The invention discloses a method for detecting phishing attacks by an automatic white list based on process control, which is characterized by comprising a matching module, a user confirmation module and a white list database updating module, wherein the anti-reconnaissance technology is used in the process control; the matching module comprises a URL matching sub-module and a DNS matching sub-module; the user confirmation module confirms whether the web page has phishing attack or not by extracting the hyperlink and then applying a phishing detection algorithm, wherein the phishing detection algorithm comprises an algorithm 1 for checking whether the hyperlink is legal or phishing type, if the hyperlink is in the latter state, the system will send out a warning to the user, and if the hyperlink is in the former state, the system will update the white list database; and the white list updating database module writes legal hyperlinks of the first access webpage into a white list database, wherein the legal hyperlinks comprise an IP address and a DNS domain name.

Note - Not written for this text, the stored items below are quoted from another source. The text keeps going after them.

-- ==== Sys2Proof/Laws/Line.lean ====
section
/-! SUPPORT. A tick of the line level as later proofs use it (40_frame_transceiver.md R150, R153): a step in `ticking` is
`countTick` with the tick counted, and `countTick` ends the frame, waits, counts or ends a quarter, each under a condition
on the state before the tick. -/

namespace Sys2Proof.Machine

open Sys2Proof

/-- The state with the coming tick counted by the timer. -/
def timed (s : State) : State := { s with tmoCnt := s.tmoCnt + 1#32 }

/-- A step of a frame operation at line level is a tick of MFT. -/
theorem step_of_ticking {s : State} (h : s.ticking) : step s = mapNext advancePorts (countTick (timed s)) := by
  obtain ⟨⟨h1, h2⟩, h3, h4, h5, h6⟩ := h
  have hw : hostWrite s = s := by unfold hostWrite; rcases h5 with h5 | h5 <;> simp [State.busy, h5]
  have hm : mftTick s = countTick (timed s) := by
    unfold mftTick
    split
    · next h => exact absurd h h6
    · rfl
  show mapNext advancePorts (if s.ports.rst then _ else runStep s) = _
  simp only [h1, runStep, h2, hw, blockStep, h3, h4, lineStep]
  rcases h5 with h5 | h5 <;> simp [h5, hm]

theorem timed_late {s : State} (h : timeoutTicks s.params ≠ 0) (hle : timeoutTicks s.params ≤ (s.tmoCnt + 1#32).toNat) :
    (timed s).timedOut = true := decide_eq_true ⟨h, hle⟩

theorem timed_inTime {s : State} (h : s.inTime) : ((timed s).slotOpen && (timed s).timedOut) = false := by
  rcases h with h | h | h
  · have h' : (timed s).slotOpen = false := h
    rw [h', Bool.false_and]
  · have h' : (timed s).timedOut = false := decide_eq_false fun hc => hc.1 h
    rw [h', Bool.and_false]
  · have h' : (timed s).timedOut = false := decide_eq_false fun hc => Nat.not_le.2 h hc.2
    rw [h', Bool.and_false]

theorem timed_held {s : State} (hm : s.mftState ≠ .idle) (hq : s.quarter = .second) (hk : s.qTick = 0)
    (hs : s.mftState ≠ .start) (hc : s.sclIn = false) : (timed s).stretched = true := by
  have h1 : (timed s).sclIn = false := hc
  unfold State.stretched
  rw [h1]
  exact (Bool.and_true _).trans (decide_eq_true ⟨hq, hk, hs, hm⟩)

theorem timed_clockUp {s : State} (h : s.clockUp) : (timed s).stretched = false := by
  unfold State.stretched
  by_cases hp : s.quarter = .second ∧ s.qTick = 0
  · rcases h hp.1 hp.2 with h | h
    · exact (congrArg (· && _) (decide_eq_false fun hc => hc.2.2.1 h)).trans (Bool.false_and _)
    · have h' : (timed s).sclIn = true := h
      rw [h']
      exact Bool.and_false _
  · exact (congrArg (· && _) (decide_eq_false fun hc => hp ⟨hc.1, hc.2.1⟩)).trans (Bool.false_and _)

/-- The four things a tick can be: a timeout, a wait for the clock line, a count within a quarter, a quarter's end. -/
theorem countTick_cases (s : State) :
    (s.slotOpen = true → timeoutTicks s.params ≠ 0 → timeoutTicks s.params ≤ (s.tmoCnt + 1#32).toNat →
      countTick (timed s) = .next (abandon .timeout s.slotPos (timed s))) ∧
    (s.inTime → s.mftState ≠ .idle → s.quarter = .second → s.qTick = 0 → s.mftState ≠ .start → s.sclIn = false →
      countTick (timed s) = .next (timed s)) ∧
    (s.inTime → s.clockUp → s.qTick + 1 < qbitTicks s.params →
      countTick (timed s) = .next { timed s with qTick := s.qTick + 1 }) ∧
    (s.inTime → s.clockUp → qbitTicks s.params ≤ s.qTick + 1 →
      countTick (timed s) = quarterEnd { timed s with qTick := 0 }) := by
  unfold countTick
  refine ⟨fun h1 h2 h3 => ?_, fun h1 hm h2 h3 h4 h5 => ?_, fun h1 h2 h3 => ?_, fun h1 h2 h3 => ?_⟩
  · have h1' : (timed s).slotOpen = true := h1
    rw [h1', timed_late h2 h3]
    rfl
  · rw [timed_inTime h1, timed_held hm h2 h3 h4 h5]
    rfl
  · rw [timed_inTime h1, timed_clockUp h2]
    exact if_pos h3
  · rw [timed_inTime h1, timed_clockUp h2]
    exact if_neg (Nat.not_lt.2 h3)

/-- The last tick of a quarter. -/
theorem step_quarterEnd {s : State} (h : s.ticking) (hi : s.inTime) (hc : s.clockUp)
    (hq : qbitTicks s.params ≤ s.qTick + 1) :
    step s = mapNext advancePorts (quarterEnd { timed s with qTick := 0 }) := by
  rw [step_of_ticking h, (countTick_cases s).2.2.2 hi hc hq]

/-! ### Sampling -/

/-- A sent bit is checked for arbitration (R154). -/
theorem sampleBit_sent {s : State} (h : s.mftState = .addr ∨ s.mftState = .tx) :
    sampleBit s =
      if s.sendingBit && !s.sdaIn then abandon .arbitration s.slotPos s else { s with quarter := .third } := by
  unfold sampleBit
  rcases h with h | h <;> simp only [h]

/-- A released acknowledge bit is read (R152). -/
theorem sampleBit_answer {s : State} (h : s.mftState = .aack ∨ s.mftState = .tack) :
    sampleBit s =
      if s.sdaIn then { s with mErrKind := .addressing, mErrPos := s.slotPos, quarter := .third }
      else { s with quarter := .third } := by
  unfold sampleBit
  rcases h with h | h <;> simp only [h]

/-- A received bit is shifted in (R150). -/
theorem sampleBit_received {s : State} (h : s.mftState = .rx) :
    sampleBit s = { s with shreg := (s.shreg <<< 1) ||| (if s.sdaIn then 1#8 else 0#8), quarter := .third } := by
  unfold sampleBit
  simp only [h]

/-- Nothing is sampled in the master's acknowledge bit and in the start and stop conditions (R150, R154). -/
theorem sampleBit_unread {s : State} (h : s.mftState = .rack ∨ s.mftState = .start ∨ s.mftState = .stop) :
    sampleBit s = { s with quarter := .third } := by
  unfold sampleBit
  rcases h with h | h | h <;> simp only [h]

end Sys2Proof.Machine
end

The invention can improve the detection rate of the phishing attack, thereby reducing network crimes, avoiding property loss, disclosing confidential information to the public and the like.

Description

Automatic whitelist phishing attack detection method based on process control
Technical Field
The invention relates to the technical fields of network security, SOC (Security operation center), phishing, trusted centralized management and control, data acquisition, an operating system, a file system and data encryption, in particular to a method for detecting phishing attacks based on an automatic white list of process management and control.
Background
The use of network space is increasing as it plays an important role in today's business and business activities, providing a number of online services that tend to simplify people's daily lives. These services enable people to obtain information everywhere. For example, online banking via the internet has become very popular, as well as online shopping, as many people have become accustomed to it. The internet information sharing technology is ubiquitous, and undoubtedly brings about various forms of attacks. Most prominent among these is phishing (phishing).

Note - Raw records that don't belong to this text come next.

-- ==== Sys2Proof/Tests/Slice0.lean ====
section
/-! SUPPORT. Tests of the model against the spec's own words and worked examples (95_test_vectors.md V1 to V83), and
for each obligation with hypotheses a witness: concrete states and operands that meet all of them together. -/

namespace Sys2Proof.Tests

open Sys2Proof Sys2Proof.Machine

/-! ### Small states -/

/-- The default `INIT_ROM` (42_display_script.md R193). -/
def rom (k : Fin 25) : Byte := Config.defaultInitRom.getD k.val 0#8

/-- The state after reset with `TIMEOUT_MS` = 50, `CLK_HZ` = 400000 and the default `INIT_ROM`. -/
def base : State :=
  { State.reset with
    byteRom := byteRomOf rom
    params := { timeoutMs := 50, clkHz := 400000, displayBase := 0#5, loopBase := 29#5 } }

/-- The environment's next answers. -/
def answered (ws : List WriteAnswer) (rs : List ReadAnswer) (s : State) : State :=
  { s with env := { sim := .oracle ws rs, asks := 0, inject := none } }

/-- `TIMEOUT_MS` = 0. -/
def untimed (s : State) : State := { s with params := { s.params with timeoutMs := 0 } }

/-- A write frame of the two bytes `00 AF` to the display, with MFT about to make the symbol `m`. -/
def sending (q : SeqState) (m : MftState) : State :=
  { base with
    seqState := q, mftState := m, fAddr := 0x3C#7, fRw := .write, fLen := 2#9
    txbuf := [(0, 0x00#8), (1, 0xAF#8)] }

/-- The same frame with `n` data bytes acknowledged and its trace so far. -/
def sendingAt (q : SeqState) (m : MftState) (n : Count) (tr : List Event) : State :=
  { sending q m with byteIdx := n, trace := tr }

/-- A read frame of two bytes from 0x22, after its address byte. -/
def receiving (q : SeqState) (n : Count) : State :=
  { base with
    seqState := q, mftState := .rx, fAddr := 0x22#7, fRw := .read, fLen := 2#9, byteIdx := n
    trace := [.S, .TX 0x45#8, .AI .ack] }

/-- The step at `pc` is about to be fetched. -/
def fetching (pc : StepIdx) (sel : Script) : State := { base with seqState := .fetch, pc := pc, sel := sel }

/-- The host gives a REQ. -/
def asking (rw : Dir) (a : BusAddr) (n : Count) (s : State) : State :=
  { s with ports := { Ports.quiet with reqValid := true, reqRw := rw, reqAddr := a, reqLen := n } }

/-- The host gives a GO for one cycle. -/
def going (sel : Script) (s : State) : State :=
  { s with ports := { Ports.quiet with go := true, goSel := sel }, schedule := [Ports.quiet] }

/-- The line level, `QBIT_TICKS` being 1. -/
def onLines (s : State) : State := { s with level := .line }

/-- The step answers a next state, and the check holds of it. -/
def after (o : Host.Outcome State Fault Refusal) (p : State → Bool) : Bool :=
  match o with
  | .next t => p t
  | .fault _ => false
  | .refused _ => false

/-! ### Well-formedness: each check refuses an ill-formed term -/

theorem test_wf_len_zero :
    (Instr.wrc 0x3C#7 0#9 0#8 0#4).wf = false ∧ (Instr.wrd 0x3C#7 0#9 0#4).wf = false ∧
      (Instr.wrr 0x22#7 0#9 0#8 0#4).wf = false ∧ (Instr.rdr 0x22#7 0#9 0#4).wf = false := by decide

theorem test_wf_len_above :
    (Instr.wrd 0x3C#7 256#9 0#4).wf = false ∧ (Instr.rdr 0x22#7 257#9 0#4).wf = false ∧
      (Instr.wrd 0x3C#7 255#9 0#4).wf = true ∧ (Instr.rdr 0x22#7 256#9 0#4).wf = true := by decide

theorem test_wf_payload :
    (Instr.wrc 0x3C#7 2#9 36#8 0#4).wf = false ∧ (Instr.wrr 0x22#7 9#9 29#8 0#4).wf = false ∧
      (Instr.wrc 0x3C#7 256#9 0#8 0#4).wf = false ∧ (Instr.wrr 0x22#7 257#9 0#8 0#4).wf = false ∧
      (Instr.wrr 0x22#7 37#9 0#8 0#4).wf = true := by decide

/-! ### Decoding: words written out from the spec's encodings -/

theorem test_decode_end : decodeStep 0b0000_0000000_000000000_00000000_0000#32 = .ok .endScript := by decide
theorem test_decode_wrc :
    decodeStep 0b0001_0111100_000000001_00011000_1010#32 = .ok (.wrc 0x3C#7 1#9 24#8 10#4) := by decide
theorem test_decode_wrd :
    decodeStep 0b0010_0111100_010000000_00000000_0000#32 = .ok (.wrd 0x3C#7 128#9 0#4) := by decide
theorem test_decode_wrr :
    decodeStep 0b0011_0100010_000001000_00011101_0000#32 = .ok (.wrr 0x22#7 8#9 29#8 0#4) := by decide
theorem test_decode_rdr :
    decodeStep 0b0100_0100010_000001000_00000000_0000#32 = .ok (.rdr 0x22#7 8#9 0#4) := by decide
theorem test_decode_reserved : decodeStep 0x50000000#32 = .error (.reservedKind 5#4) := by decide
theorem test_decode_write : decodeAddr 0x78#8 = .write 0x3C#7 ∧ decodeAddr 0xFE#8 = .write 0x7F#7 := by decide
theorem test_decode_read : decodeAddr 0x45#8 = .read 0x22#7 ∧ decodeAddr 0x01#8 = .read 0x00#7 := by decide
theorem test_decode_ctrl :
    decodeCtrl 0x00#8 = .ok .ctrlCmd ∧ decodeCtrl 0x40#8 = .ok .ctrlData ∧
      decodeCtrl 0x80#8 = .error (.notControlByte 0x80#8) := by decide
theorem test_decode_go :
    decodeGo 0b11#2 = .ok (.go .loopback) ∧ decodeGo 0b10#2 = .ok (.go .display) ∧
      decodeGo 0b01#2 = .error .noCommand := by decide
theorem test_decode_req_write : decodeReq 0b0_0111100_000000010#17 = .reqWrite 0x3C#7 2#9 := by decide
theorem test_decode_req_read : decodeReq 0b1_0100010_100000000#17 = .reqRead 0x22#7 256#9 := by decide

/-- A word of each format, as the opcode table numbers it. -/
theorem test_table_words :
    decodeTableWord 32 0x1780118A = some (.wrc 0x3C#7 1#9 24#8 10#4) ∧
      decodeTableWord 8 0x78 = some (.write 0x3C#7) ∧ decodeTableWord 8 0x45 = some (.read 0x22#7) ∧
      decodeTableWord 8 0x40 = some .ctrlData ∧ decodeTableWord 8 3 = some (.go .loopback) ∧
      decodeTableWord 24 0x14408 = some (.reqRead 0x22#7 8#9) ∧ decodeTableWord 32 0x50000000 = none := by decide

/-! ### One step of each instruction, against the spec's examples -/

/-- P1, end state. -/
theorem test_end :
    after (step (fetching 28#5 .display)) (fun t => t.done && !t.busy && !t.failed && t.pc == 28#5) = true := by decide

Phishing can be defined concisely as fraudulent and malicious activity, often used by hackers to scout target networks. Following the process control model (fig. 2), scouting is the first step in the attack by a hacker. If the anti-phishing attack technology exists, a hacker can be blocked outside the target network, so that the hacker cannot attack the gate, and no damage or loss is caused to the enterprise network, thereby ensuring the normal operation order of the enterprise network. Therefore, it is important to study anti-phishing attack techniques.

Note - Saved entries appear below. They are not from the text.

-- ==== Sys2Proof/Machine/RegTable.lean ====
section
/-!
DEFINITION. The register table: for every register of spec/ the masks of its fields by access code and class
(Tables 0.3 and R5), its reset value, and the address map of Table 18.1 with its instance windows (R369, R370).
-/

namespace Sys2Proof.Machine

/-- One register: canonical offset in its block or window, reset value, and the bits of its class S, class C and class L
fields (all RW), of its RO, RW1C and WO fields. Bits in no mask are reserved (R4). -/
structure RegDef where
  off : Nat
  reset : W32
  s : W32
  c : W32
  l : W32
  ro : W32
  w1c : W32
  wo : W32
  deriving DecidableEq, Repr

/-- CHIP (18, R384). -/
def tabChip : List RegDef := [
  ⟨0x0000, 0x19624A3F#32, 0x0#32, 0x0#32, 0x0#32, 0xFFFFFFFF#32, 0x0#32, 0x0#32⟩ /- CHIP_ID -/,
  ⟨0x0004, 0x100#32, 0x0#32, 0x0#32, 0x0#32, 0xFFFF#32, 0x0#32, 0x0#32⟩ /- CHIP_REV -/,
  ⟨0x0008, 0x0#32, 0x0#32, 0x0#32, 0x0#32, 0xFFFFFFFF#32, 0x0#32, 0x0#32⟩ /- CHIP_SERIAL_LO -/,
  ⟨0x000C, 0x0#32, 0x0#32, 0x0#32, 0x0#32, 0xFFFFFFFF#32, 0x0#32, 0x0#32⟩ /- CHIP_SERIAL_HI -/,
  ⟨0x0010, 0x0#32, 0x0#32, 0x0#32, 0xFFFFFFFF#32, 0x0#32, 0x0#32, 0x0#32⟩ /- CHIP_PCI_VID -/,
  ⟨0x0014, 0x0#32, 0x0#32, 0x0#32, 0x7#32, 0x0#32, 0x0#32, 0x0#32⟩ /- CHIP_ACCESS -/,
  ⟨0x0018, 0x0#32, 0x0#32, 0x0#32, 0x0#32, 0x7FFFFFF#32, 0x0#32, 0x0#32⟩ /- CHIP_PEND -/,
  ⟨0x001C, 0x0#32, 0x0#32, 0x0#32, 0x0#32, 0xFFFFFFFF#32, 0x0#32, 0x0#32⟩ /- CHIP_VIOL_ADDR -/,
  ⟨0x0020, 0x0#32, 0x0#32, 0x0#32, 0x0#32, 0xF000FFFF#32, 0x0#32, 0x0#32⟩ /- CHIP_VIOL_INFO -/,
  ⟨0x0024, 0x0#32, 0x0#32, 0x0#32, 0xFFFFFFFF#32, 0x0#32, 0x0#32, 0x0#32⟩ /- CHIP_SCRATCH -/,
  ⟨0x0FFC, 0x0#32, 0x0#32, 0x0#32, 0x0#32, 0x0#32, 0x0#32, 0x0#32⟩ /- CHIP_COMMIT -/]

/-- SEED (16, R361). -/
def tabSeed : List RegDef := [
  ⟨0x0000, 0x0#32, 0x0#32, 0x0#32, 0x0#32, 0xDF00FFFF#32, 0x0#32, 0x0#32⟩ /- SEED_STATUS -/,
  ⟨0x0004, 0x0#32, 0x0#32, 0x0#32, 0x0#32, 0x3F#32, 0x0#32, 0x0#32⟩ /- SEED_STRAPS -/,
  ⟨0x0008, 0xA#32, 0x0#32, 0x0#32, 0xFF#32, 0x0#32, 0x0#32, 0x0#32⟩ /- SEED_CFG -/,
  ⟨0x000C, 0x0#32, 0x0#32, 0x0#32, 0x0#32, 0xFFFFFFFF#32, 0x0#32, 0x0#32⟩ /- SEED_IMAGE -/,
  ⟨0x0010, 0x0#32, 0x0#32, 0x0#32, 0x0#32, 0x0#32, 0x0#32, 0x1#32⟩ /- SEED_OP -/,
  ⟨0x0020, 0x0#32, 0x0#32, 0x0#32, 0x3FFF000#32, 0x0#32, 0x0#32, 0x0#32⟩ /- SEED_REC_ADDR -/,
  ⟨0x0024, 0x0#32, 0x0#32, 0x0#32, 0x100#32, 0xB0000000#32, 0x0#32, 0x7#32⟩ /- SEED_REC_OP -/,
  ⟨0x1000, 0x0#32, 0x0#32, 0x0#32, 0xFFFFFFFF#32, 0x0#32, 0x0#32, 0x0#32⟩ /- SEED_REC_DATA -/]

/-- SAP (15, R342). -/
def tabSap : List RegDef := [
  ⟨0x0000, 0x1#32, 0x0#32, 0x0#32, 0x1#32, 0x0#32, 0x0#32, 0x0#32⟩ /- SAP_CTRL -/,
  ⟨0x0004, 0x1322#32, 0x0#32, 0x1333#32, 0x0#32, 0x0#32, 0x0#32, 0x0#32⟩ /- SAP_POLICY -/,
  ⟨0x0008, 0x50A0A#32, 0x0#32, 0xFFFFFF#32, 0x0#32, 0x0#32, 0x0#32, 0x0#32⟩ /- SAP_IDLE -/,
  ⟨0x000C, 0x44628#32, 0x0#32, 0xFFF7F#32, 0x0#32, 0x0#32, 0x0#32, 0x0#32⟩ /- SAP_DROOP -/,
  ⟨0x0010, 0xA7D0573#32, 0x0#32, 0xFFFF0FFF#32, 0x0#32, 0x0#32, 0x0#32, 0x0#32⟩ /- SAP_THERM -/,
  ⟨0x0014, 0x101F4#32, 0x0#32, 0x0#32, 0x1FFFF#32, 0x0#32, 0x0#32, 0x0#32⟩ /- SAP_PF -/,
  ⟨0x0020, 0x0#32, 0x0#32, 0x0#32, 0x31F#32, 0x0#32, 0x0#32, 0x0#32⟩ /- SAP_RES_SEL -/,
  ⟨0x0024, 0x0#32, 0x0#32, 0x0#32, 0x80000003#32, 0x0#32, 0x0#32, 0x0#32⟩ /- SAP_RES_CFG -/,
  ⟨0x0028, 0x0#32, 0x0#32, 0x0#32, 0x0#32, 0xF87FFFFF#32, 0x0#32, 0x0#32⟩ /- SAP_RES_STAT -/,
  ⟨0x0030, 0x0#32, 0x0#32, 0x0#32, 0x0#32, 0x3F3F0FFF#32, 0x0#32, 0x0#32⟩ /- SAP_STATUS -/,
  ⟨0x0034, 0x0#32, 0x0#32, 0x0#32, 0x7#32, 0x0#32, 0x0#32, 0x0#32⟩ /- SAP_TEMP_SEL -/,
  ⟨0x0038, 0x0#32, 0x0#32, 0x0#32, 0x0#32, 0xFF00FF#32, 0x0#32, 0x0#32⟩ /- SAP_TEMP -/,
  ⟨0x0FFC, 0x0#32, 0x0#32, 0x0#32, 0x0#32, 0x0#32, 0x0#32, 0x3#32⟩ /- SAP_COMMIT -/]

/-- EVT (19, R403). -/
def tabEvt : List RegDef := [
  ⟨0x0000, 0x1#32, 0x0#32, 0x0#32, 0x1#32, 0x0#32, 0x0#32, 0x0#32⟩ /- EVT_CTRL -/,
  ⟨0x0010, 0x0#32, 0x0#32, 0x0#32, 0x0#32, 0xFFFFFFFF#32, 0x0#32, 0x0#32⟩ /- EVT_SUMMARY_LO -/,
  ⟨0x0014, 0x0#32, 0x0#32, 0x0#32, 0x0#32, 0xFFFFFFFF#32, 0x0#32, 0x0#32⟩ /- EVT_SUMMARY_HI -/,
  ⟨0x0018, 0x0#32, 0x0#32, 0x0#32, 0x0#32, 0xF0F#32, 0x0#32, 0x0#32⟩ /- EVT_ALERT -/,
  ⟨0x001C, 0x64#32, 0x0#32, 0x0#32, 0xFFFF#32, 0x0#32, 0x0#32, 0x0#32⟩ /- EVT_HOSTGAP -/,
  ⟨0x0020, 0x0#32, 0x0#32, 0x0#32, 0xFFF#32, 0x0#32, 0x0#32, 0x0#32⟩ /- EVT_SRC_SEL -/,
  ⟨0x0024, 0x0#32, 0x0#32, 0x0#32, 0x0#32, 0xFF000000#32, 0x0#32, 0x0#32⟩ /- EVT_SRC_INFO -/,
  ⟨0x0028, 0x0#32, 0x0#32, 0x0#32, 0x0#32, 0xFFFFFFFF#32, 0x0#32, 0x0#32⟩ /- EVT_SRC_DETAIL -/,
  ⟨0x002C, 0x0#32, 0x0#32, 0x0#32, 0x0#32, 0xFFFFFFFF#32, 0x0#32, 0x0#32⟩ /- EVT_SRC_TIME_LO -/,
  ⟨0x0030, 0x0#32, 0x0#32, 0x0#32, 0x0#32, 0xFFFFFFFF#32, 0x0#32, 0x0#32⟩ /- EVT_SRC_TIME_HI -/,
  ⟨0x1000, 0x0#32, 0x0#32, 0x0#32, 0x0#32, 0x0#32, 0xFFFFFFFF#32, 0x0#32⟩ /- EVT_PEND_LO -/,
  ⟨0x1004, 0x0#32, 0x0#32, 0x0#32, 0x0#32, 0x0#32, 0xFFFFFFFF#32, 0x0#32⟩ /- EVT_PEND_HI -/,
  ⟨0x1008, 0xFFFFFFFF#32, 0x0#32, 0x0#32, 0xFFFFFFFF#32, 0x0#32, 0x0#32, 0x0#32⟩ /- EVT_EN_LO -/,
  ⟨0x100C, 0xFFFFFFFF#32, 0x0#32, 0x0#32, 0xFFFFFFFF#32, 0x0#32, 0x0#32, 0x0#32⟩ /- EVT_EN_HI -/,
  ⟨0x2000, 0x101#32, 0x0#32, 0x0#32, 0x1F1#32, 0x0#32, 0x0#32, 0x0#32⟩ /- EVT_ROUTE -/]

/-- TALLY (19, R403). -/
def tabTally : List RegDef := [
  ⟨0x0000, 0x0#32, 0x0#32, 0x0#32, 0x3#32, 0x0#32, 0x0#32, 0x0#32⟩ /- TALLY_CTRL -/,
  ⟨0x0004, 0x3E8#32, 0x0#32, 0x0#32, 0xFFFFF#32, 0x0#32, 0x0#32, 0x0#32⟩ /- TALLY_SWEEP -/,
  ⟨0x0008, 0x40#32, 0x7FF#32, 0x0#32, 0x80000000#32, 0x0#32, 0x0#32, 0x0#32⟩ /- TALLY_RING -/,
  ⟨0x000C, 0x10#32, 0x7FF#32, 0x0#32, 0x0#32, 0x0#32, 0x0#32, 0x0#32⟩ /- TALLY_TRACE_RING -/,
  ⟨0x0010, 0x0#32, 0x0#32, 0x0#32, 0x0#32, 0xFFFFFF#32, 0x0#32, 0x0#32⟩ /- TALLY_RING_HEAD -/,
  ⟨0x0014, 0x0#32, 0x0#32, 0x0#32, 0xFFFFFF#32, 0x0#32, 0x0#32, 0x0#32⟩ /- TALLY_RING_TAIL -/,
  ⟨0x0018, 0x0#32, 0x0#32, 0x0#32, 0x0#32, 0xFFFFFF#32, 0x0#32, 0x0#32⟩ /- TALLY_TRACE_HEAD -/,
  ⟨0x001C, 0x0#32, 0x0#32, 0x0#32, 0xFFFFFF#32, 0x0#32, 0x0#32, 0x0#32⟩ /- TALLY_TRACE_TAIL -/,
  ⟨0x0020, 0x0#32, 0x0#32, 0x0#32, 0xBFFFFFFF#32, 0x0#32, 0x0#32, 0x0#32⟩ /- TALLY_RD_SEL -/,
  ⟨0x0024, 0x0#32, 0x0#32, 0x0#32, 0x0#32, 0xFFFFFFFF#32, 0x0#32, 0x0#32⟩ /- TALLY_RD_DATA -/,
  ⟨0x0028, 0x0#32, 0x0#32, 0x0#32, 0x0#32, 0xFFFFFFFF#32, 0x0#32, 0x0#32⟩ /- TALLY_STAT -/,
  ⟨0x0030, 0x0#32, 0x0#32, 0x0#32, 0xF7F#32, 0x0#32, 0x0#32, 0x0#32⟩ /- TALLY_BANK_SEL -/,
  ⟨0x0034, 0x0#32, 0x0#32, 0x0#32, 0x0#32, 0xFFFFFFFF#32, 0x0#32, 0x0#32⟩ /- TALLY_BANK_LO -/,
  ⟨0x0038, 0x0#32, 0x0#32, 0x0#32, 0x0#32, 0xFFFF#32, 0x0#32, 0x0#32⟩ /- TALLY_BANK_HI -/,
  ⟨0x0040, 0xC000000#32, 0x0#32, 0x9F070000#32, 0x0#32, 0x0#32, 0x0#32, 0x0#32⟩ /- TALLY_SAMPLE -/,
  ⟨0x0044, 0x0#32, 0x0#32, 0xFFFFFFFF#32, 0x0#32, 0x0#32, 0x0#32, 0x0#32⟩ /- TALLY_SAMPLE_SEED -/,
  ⟨0x0100, 0x0#32, 0x0#32, 0x373#32, 0x0#32, 0x0#32, 0x0#32, 0x0#32⟩ /- TALLY_FLT_CTRL -/,
  ⟨0x0104, 0x0#32, 0x0#32, 0xFFFFFFFF#32, 0x0#32, 0x0#32, 0x0#32, 0x0#32⟩ /- TALLY_FLT_ID -/,
  ⟨0x0108, 0x0#32, 0x0#32, 0xFFFFFFFF#32, 0x0#32, 0x0#32, 0x0#32, 0x0#32⟩ /- TALLY_FLT_NSID -/,
  ⟨0x010C, 0x0#32, 0x0#32, 0xFFFFFFFF#32, 0x0#32, 0x0#32, 0x0#32, 0x0#32⟩ /- TALLY_FLT_LBA_LO_L -/,
  ⟨0x0110, 0x0#32, 0x0#32, 0xFFFF#32, 0x0#32, 0x0#32, 0x0#32, 0x0#32⟩ /- TALLY_FLT_LBA_LO_H -/,
  ⟨0x0114, 0x0#32, 0x0#32, 0xFFFFFFFF#32, 0x0#32, 0x0#32, 0x0#32, 0x0#32⟩ /- TALLY_FLT_LBA_HI_L -/,
  ⟨0x0118, 0x0#32, 0x0#32, 0xFFFF#32, 0x0#32, 0x0#32, 0x0#32, 0x0#32⟩ /- TALLY_FLT_LBA_HI_H -/,
  ⟨0x0200, 0x0#32, 0x0#32, 0x0#32, 0x3F#32, 0x0#32, 0x0#32, 0x0#32⟩ /- TALLY_ENG_SEL -/,
  ⟨0x0204, 0x0#32, 0x0#32, 0x0#32, 0x0#32, 0xFFFFFFFF#32, 0x0#32, 0x0#32⟩ /- TALLY_ENG_CYC_LO -/,
  ⟨0x0208, 0x0#32, 0x0#32, 0x0#32, 0x0#32, 0xFFFFFFFF#32, 0x0#32, 0x0#32⟩ /- TALLY_ENG_CYC_HI -/,
  ⟨0x0210, 0x0#32, 0x0#32, 0x0#32, 0xE30000FF#32, 0x0#32, 0x400000#32, 0x800000#32⟩ /- TALLY_ENG_CFGn -/,
  ⟨0x0214, 0x0#32, 0x0#32, 0x0#32, 0x0#32, 0xFFFFFFFF#32, 0x0#32, 0x0#32⟩ /- TALLY_ENG_CNTn_LO -/,
  ⟨0x0218, 0x0#32, 0x0#32, 0x0#32, 0x0#32, 0xFFFF#32, 0x0#32, 0x0#32⟩ /- TALLY_ENG_CNTn_HI -/,
  ⟨0x0FFC, 0x0#32, 0x0#32, 0x0#32, 0x0#32, 0x0#32, 0x0#32, 0x3#32⟩ /- TALLY_COMMIT -/]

Several existing anti-phishing techniques have the defect of low detection rate. Blacklists are the most common detection method for phishing. The blacklist contains phishing websites; however, maintaining a blacklist requires a significant amount of resources to report and verify suspicious websites. In addition, it is difficult to maintain a global blacklist as new phishing websites continue to emerge. On the other hand, the whitelist contains legitimate websites; however, like the blacklist, the global whitelist is also difficult to maintain; it is not possible to develop a database for a whitelist containing all available real legitimate sites because of the huge and growing size of these sites.
Disclosure of Invention
In order to solve the technical problems, the invention provides a method for detecting phishing attacks based on an automatic whitelist of process control, which adopts an algorithm for detecting the phishing attacks by adopting the automatic whitelist to improve the detection rate of the phishing attacks, thereby reducing network crimes, avoiding property loss, disclosing confidential information to the public and the like.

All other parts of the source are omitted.